━━ Input data
/-- The value a consumer reads at 20 µs by FrameValue, before validity (R105). DESIGN CHOICE (log 68): a mean and the low-pass output are rounded
to the nearest whole engineering unit, which R105 does not say. -/
def aiFrameValue (s : State) (a : Nat) : Int :=
  let x := s.aiOf a
  let m := s.nat (0x4840 + a) 3
  if m = 1 then (match x.prevMean with | some q => ratRound q | none => 0)
  else if m = 2 then ratRound x.filtered else x.first

/-- The value consumers receive and its validity (R106): the last valid value while invalid. -/
def aiConsumer (s : State) (a : Nat) : Int × Bool :=
  if (s.aiOf a).valid then (aiFrameValue s a, true) else ((s.aiOf a).lastValid, false)

/-! ## Shaft inputs (R108–R111) -/

/-- A fault that freezes the stations of a shaft input (Table 04-10). -/
def Sh.bad (x : Sh) : Bool := x.quadFault || x.overRate || x.overflow || x.currentFault

/-- ShStatus (Table 04-6). -/
def shStatus (x : Sh) : Nat :=
  b2n (!x.bad) + 2 * b2n x.reverse + 4 * b2n x.overflow + 8 * b2n x.quadFault + 16 * b2n x.overRate + 32 * b2n x.currentFault +
    64 * b2n x.indexError

/-- Edges worth keeping: the last two and those of the last 100 ms. -/
def keepEdges (mono : Nat) (l : List (Nat × Int)) : List (Nat × Int) :=
  l.take 2 ++ (l.drop 2).filter fun e => decide (mono < e.1 + 100000000)

/-- Level of a shaft input after a voltage in mV, or a current in µA for type 0x03; between the thresholds of Table 04-5 it stays (R108). -/
def shaftLevel (type v : Nat) (was : Bool) : Bool :=
  if type = 3 then decide (10500 < v)
  else if (if type = 1 then 2500 else 11000) ≤ v then true
  else if v ≤ (if type = 1 then 1000 else 5000) then false
  else was

/-- EdgeSelect counts a transition to the level `rise`: rising, falling or both (R109). -/
def edgeCounts (select : Nat) (rise : Bool) : Bool := select == 3 || (if rise then select == 1 else select == 2)

/-- A transition of one signal in quadrature with A leading: A has changed to a level other than Q's, or Q to A's (R111). -/
def leadsA (changedA a q : Bool) : Bool := if changedA then a != q else a == q

/-- A counted edge. -/
def Sh.count1 (x : Sh) (mono stamp : Nat) (d : Int) : Sh :=
  let fast := match x.edges with
    | e :: _ => if mono < e.1 + 18000 then x.fast + 1 else 0
    | [] => 0
  { x with count := x.count + d, lastStamp := stamp, edges := keepEdges mono ((mono, d) :: x.edges), fifo := x.fifo + 1,
           fresh := x.fresh + d, reverse := decide (d < 0), zero := false, counted := x.counted + 1, fast := fast,
           overflow := x.overflow || decide (64 < x.fifo + 1), overRate := x.overRate || decide (16 ≤ fast),
           condAt := if 64 < x.fifo + 1 ∨ 16 ≤ fast then mono else x.condAt }

/-- A quadrature transition of both signals within one MinPulse (R111). -/
def Sh.quadError (x : Sh) : Sh :=
  let e := (x.counted :: x.errs).take 8
  { x with quadErrors := inc32 x.quadErrors, errs := e,
           quadFault := x.quadFault || (decide (e.length = 8) && decide (x.counted ≤ e.getD 7 0 + 1000)) }

/-- R108–R111: the input, or its second input, crosses a threshold at `stamp`: mV, or µA for type 0x03, on both after the crossing, and how
long in ns the levels have held. A level that has not held for MinPulse is no edge. In quadrature every transition counts, with the sign of
the phase order; both signals within one MinPulse are an error. -/
def execShaftEdge (sh stamp : Nat) (lines : ShaftLines) (held : Nat) (s : State) : Out :=
  withUnit (decide (sh < 12))
    (let o := 0x4860 + sh
     let type := s.nat o 1
     if s.senses && type != 0 && decide (s.nat o 4 * 100 ≤ held) then
      let quad := s.flag o 5
      let old := s.shOf sh
      let ha := shaftLevel type lines.a old.high
      let hq := if quad then shaftLevel type lines.q old.highQ else old.highQ
      let at4 := tick stamp
      let y := { old with high := ha, highQ := hq }
      let x :=
        if quad then
          if ha != old.high && hq != old.highQ then y.quadError
          else if ha != old.high || hq != old.highQ then
            y.count1 (s.monoOf at4) at4 (if leadsA (ha != old.high) ha hq = Config.phaseForward then 1 else -1)
          else y
        else if ha != old.high && edgeCounts (s.nat o 3) ha then y.count1 (s.monoOf at4) at4 1
        else y
      let t := s.updShaft sh fun _ => x
      if shStatus { x with reverse := old.reverse } ≠ shStatus old then sensorRecord true (sh + 1) 0x0F (shStatus x) t else t
    else s)

/-- Contexts that waited for the first index edge of their angle source go on (06 R162). -/
def releaseIndex (sh : Nat) (s : State) : State :=
  s.updLoop fun l => { l with ctx := l.ctx.mapIdx fun n c =>
    if c.comp.waitIndex && s.nat (0x3400 + n) 1 == 0x21 + sh then { c with comp := { c.comp with waitIndex := false } } else c }

/-- R111: the edge that marks zero for input `sh`, whose IndexSource names the input it came on. -/
def execIndexEdge (sh _stamp : Nat) (s : State) : Out :=
  withUnit (decide (sh < 12))
    (let o := 0x4860 + sh
     let cpr := s.nat o 6
     if s.senses && s.nat o 1 != 0 && s.nat o 7 != 0xFF && cpr != 0 then
      let x := s.shOf sh
      let off := match x.indexAt with
        | some c => let m := ((x.count - c) % cpr).toNat; decide (2 < min m (cpr - m))
        | none => false
      let t := releaseIndex sh (s.updShaft sh fun x => { x with indexAt := some x.count, indexError := off })
      if off != x.indexError then sensorRecord off (sh + 1) 0x0F (shStatus (t.shOf sh)) t else t
     else s)

/-- R111: no edge has come for ZeroTimeout. -/
def execShaftZeroTimeout (sh : Nat) (s : State) : Out :=
  withUnit (decide (sh < 12))
    (let since := match (s.shOf sh).edges with | e :: _ => e.1 | [] => 0
     if s.senses && decide (since + s.nat (0x4860 + sh) 8 * 1000000 ≤ s.tm.mono) then s.updShaft sh fun x => { x with zero := true } else s)

/-- Table 04-10: QUAD_FAULT clears after 1,000 counts without error, the other shaft faults after 100 ms without their condition. -/
def Sh.clear (x : Sh) (mono : Nat) : Sh :=
  let calm := decide (x.condAt + 100000000 ≤ mono)
  let quad := x.quadFault && decide (x.counted < x.errs.headD 0 + 1000)
  { x with quadFault := quad, errs := if quad then x.errs else [], fast := if calm then 0 else x.fast,
           overRate := x.overRate && !calm, overflow := x.overflow && !calm, currentFault := x.currentFault && !calm }

/-- R119: a shaft fault clears when its condition has been absent long enough, with a record. -/
def execShaftFaultClearExpiry (sh : Nat) (s : State) : Out :=
  withUnit (decide (sh < 12))
    (let old := s.shOf sh
     if s.senses && old.bad then
      let x := old.clear s.tm.mono
      let t := s.updShaft sh fun _ => x
      if shStatus x ≠ shStatus old then sensorRecord false (sh + 1) 0x0F (shStatus x) t else t
    else s)

/-- Sum of the signs of edges. -/
def signSum (l : List (Nat × Int)) : Int := (l.map (·.2)).foldl (· + ·) 0

/-- Counts per second, Q16.16, over a list of edges, newest first: the counts after the first over the time they took. -/
def edgeRate (l : List (Nat × Int)) : Int :=
  match l, l.getLast? with
  | a :: _ :: _, some b => if a.1 ≤ b.1 then 0 else divRound (signSum l.dropLast * 65536000000000) (a.1 - b.1)
  | _, _ => 0

/-- ShaftRate (R111): over the edges closed in the last 1 ms, or the last two. -/
def shaftRate (s : State) (sh : Nat) : Int :=
  let x := s.shOf sh
  if x.zero then 0
  else
    let l := x.edges.filter fun e => decide (s.tm.mono < e.1 + 1000000) && decide (e.1 ≤ s.tm.mono)
    edgeRate (if 2 ≤ l.length then l else x.edges.take 2)

/-- The estimated part of a count since the last edge, in 1/65,536 and below one count (02 R46). -/
def estimate (s : State) (sh : Nat) : Int :=
  let x := s.shOf sh
  match x.edges with
  | a :: b :: _ =>
    if x.zero ∨ a.1 ≤ b.1 ∨ s.tm.mono ≤ a.1 then 0
    else min 65535 (((s.tm.mono - a.1) * 65536 / (a.1 - b.1) : Nat) : Int) * a.2
  | _ => 0

/-- Angle in 1/65,536 revolution (R111). -/
def shaftAngle (s : State) (sh : Nat) : Nat :=
  let cpr := s.nat (0x4860 + sh) 6
  let x := s.shOf sh
  if cpr = 0 then 0
  else ((((x.count - x.indexAt.getD 0) * 65536 + estimate s sh) % ((cpr : Int) * 65536)) / cpr).toNat

/-- Something that R107 names selects a shaft input: a station, the ground shaft, an index source or a loop input. -/
def State.shSelected (s : State) (sh : Nat) : Bool :=
  let c := sh + 1
  (List.range 10).any (fun k => s.nat (0x3800 + k) 1 == c) || s.nat 0x3810 8 == c ||
  (List.range 12).any (fun h => s.nat (0x4860 + h) 7 == c) ||
  s.ctxSelects c || (decide (sh < 2) && s.ctxSelects (0x21 + sh)) ||
  (List.range 128).any (fun n => (s.ctxAt n).enabled &&
    (s.nat (0x3400 + n) 1 == c || (decide (sh < 2) && s.nat (0x3400 + n) 1 == 0x21 + sh) || s.nat (0x3400 + n) 0x13 == c)) ||
  (List.range 48).any (fun f => s.nat (0x2800 + f) 8 == 3 && s.nat (0x2800 + f) 9 == c)

/-- Writes to 0x4860 + s (Table 04-6, R111). -/
def shWrite (w : Ctx) (i sub : Nat) (v : Val) (s : State) : Except Nat State :=
  checked w i sub v s fun s =>
    let h := i - 0x4860
    let x := valNum v
    if sub = 5 ∧ x = 1 ∧ 2 ≤ h then .error Abort.range
    else if sub = 7 ∧ x = h + 1 then .error Abort.range
    else if (sub = 1 ∨ sub = 3 ∨ sub = 5 ∨ sub = 6 ∨ sub = 7) ∧ !s.configurable ∧ s.shSelected h then .error Abort.state
    else .ok (s.put i sub v)

/-! ## The crop-flow chain (R112–R115) -/

/-- Frame mean of a crop-flow source (R103, R118), the last one in a frame without a sample (log 22); none when the source is not configured or
invalid. -/
def flowInput (s : State) (src : Nat) : Option Rat :=
  if 0x40 ≤ src ∧ src < 0x58 ∧ (s.aiOf (src - 0x40)).valid then (s.aiOf (src - 0x40)).mean else none

/-- The eight points of MassCurve: mV and g/s. -/
def massCurve (b : Bytes) : List (Int × Nat) := (List.range 8).map fun k => (fieldInt b (8 * k) 4, fieldLe b (8 * k + 4) 4)

/-- Linear interpolation through one segment. -/
def segment (a b : Int × Nat) (x : Rat) : Rat :=
  (a.2 : Rat) + (x - a.1) / ((b.1 : Rat) - a.1) * ((b.2 : Rat) - a.2)

/-- q0 of R113: 0 below the first point, extended from the last segment above. -/
def curveAt : List (Int × Nat) → Rat → Rat
  | a :: b :: t, x => if x < (a.1 : Rat) then 0 else if x < (b.1 : Rat) ∨ t = [] then segment a b x else curveAt (b :: t) x
  | _, _ => 0

/-- Roll and Pitch in 0.01° (Table 04-8). -/
def Imu.roll (m : Imu) : Int := ratRound (m.attitude.1 * 100)
def Imu.pitch (m : Imu) : Int := ratRound (m.attitude.2 * 100)

/-- VALID of the IMU (R117). -/
def Imu.valid (m : Imu) : Bool := m.delivered && !m.selfFail && !m.saturated && !m.stuck

/-- The mass flow of a frame in g/s (R113); none while unmeasured. -/
def massFlow (s : State) : Option Rat :=
  match flowInput s (s.nat 0x4880 2), s.raw 0x4880 3 with
  | some m, b =>
    if b = [] then none
    else
      let rate : Rat := ((s.stOf 5).speed : Rat) / 65536
      if rate ≤ 0 then some 0
      else
        let kv := clampQ (1 / 2) 2 ((s.nat 0x4880 4 : Rat) / 100 / rate)
        let pitch : Rat := (s.sens.imu.pitch : Rat) / 100
        let roll : Rat := (s.sens.imu.roll.natAbs : Rat) / 100
        let ks := if s.sens.imu.valid
          then clampQ (4 / 5) (6 / 5) (1 - (s.int 0x4880 5 : Rat) / 10000 * pitch - (s.int 0x4880 6 : Rat) / 10000 * roll) else 1
        some (curveAt (massCurve b) (m - s.sens.tare) * kv * ks * (s.nat 0x4880 7 : Rat) / 1000)
  | none, _ => none

/-- R114: the tare window is complete. Tare is learned, or refused beyond TareLimit of TareReference. DESIGN CHOICE (log 68): the mean is rounded to
the nearest mV, which R114 does not say. -/
def execTareLearn (s : State) : Out :=
  .next <| if s.senses && decide ((s.nat 0x4880 0xB : Int) * 65536 ≤ s.sens.tarePaddles) && decide (s.sens.tareN ≠ 0) then
    let m := s.sens.tareSum / s.sens.tareN
    let src := s.nat 0x4880 2
    let fits := decide ((m - s.int 0x4880 9).abs ≤ (s.nat 0x4880 0xA : Rat))
    let was := s.sens.tareRefused
    let t := s.updSens fun z => { z with tare := if fits then ratRound m else z.tare, tareRefused := !fits,
                                         tarePaddles := 0, tareSum := 0, tareN := 0 }
    if was != !fits then sensorRecord (!fits) src 0x0F (b2n (!fits) * 64) t else t
  else s

/-- Signal strictly ascending through the eight points. -/
def ascending : List (Int × Nat) → Bool
  | a :: b :: t => decide (a.1 < b.1) && ascending (b :: t)
  | _ => true

/-- Writes to 0x4880 (R102, Table 04-7). -/
def cropWrite (w : Ctx) (i sub : Nat) (v : Val) (s : State) : Except Nat State :=
  checked w i sub v s fun s =>
    if sub = 3 ∧ !ascending (massCurve (valRaw v)) then .error Abort.range
    else if (sub = 1 ∨ sub = 2 ∨ sub = 0xC) ∧ !s.configurable ∧ s.cutting then .error Abort.state
    else .ok (s.put i sub v)

/-! ## The IMU (R116, R117) -/

/-- Ground speed of Skylight below 0.1 km/h (28 mm/s). -/
def State.still (s : State) : Bool := s.sky.flags.testBit 0 && decide (s.sky.pose.speed.natAbs < 28)

/-- Sine and cosine of an angle in degrees; of 0 they are 0 and 1. -/
def sinD (x : Rat) : Rat := if x = 0 then 0 else Config.sinDeg x
def cosD (x : Rat) : Rat := if x = 0 then 1 else Config.cosDeg x

/-- Machine axes of a vector in housing axes, by MountRoll, MountPitch and MountYaw in degrees, turned about X, then Y, then Z (R116, log 19). -/
def mounted (r p y : Rat) (v : Rat × Rat × Rat) : Rat × Rat × Rat :=
  let a := (v.1, cosD r * v.2.1 - sinD r * v.2.2, sinD r * v.2.1 + cosD r * v.2.2)
  let b := (cosD p * a.1 + sinD p * a.2.2, a.2.1, cosD p * a.2.2 - sinD p * a.1)
  (cosD y * b.1 - sinD y * b.2.1, sinD y * b.1 + cosD y * b.2.1, b.2.2)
━━━━
Brief:
Copy out each line of the entries where the word "aiOf" is found.

Exercise answer:
  let x := s.aiOf a
  if (s.aiOf a).valid then (aiFrameValue s a, true) else ((s.aiOf a).lastValid, false)
  if 0x40 ≤ src ∧ src < 0x58 ∧ (s.aiOf (src - 0x40)).valid then (s.aiOf (src - 0x40)).mean else none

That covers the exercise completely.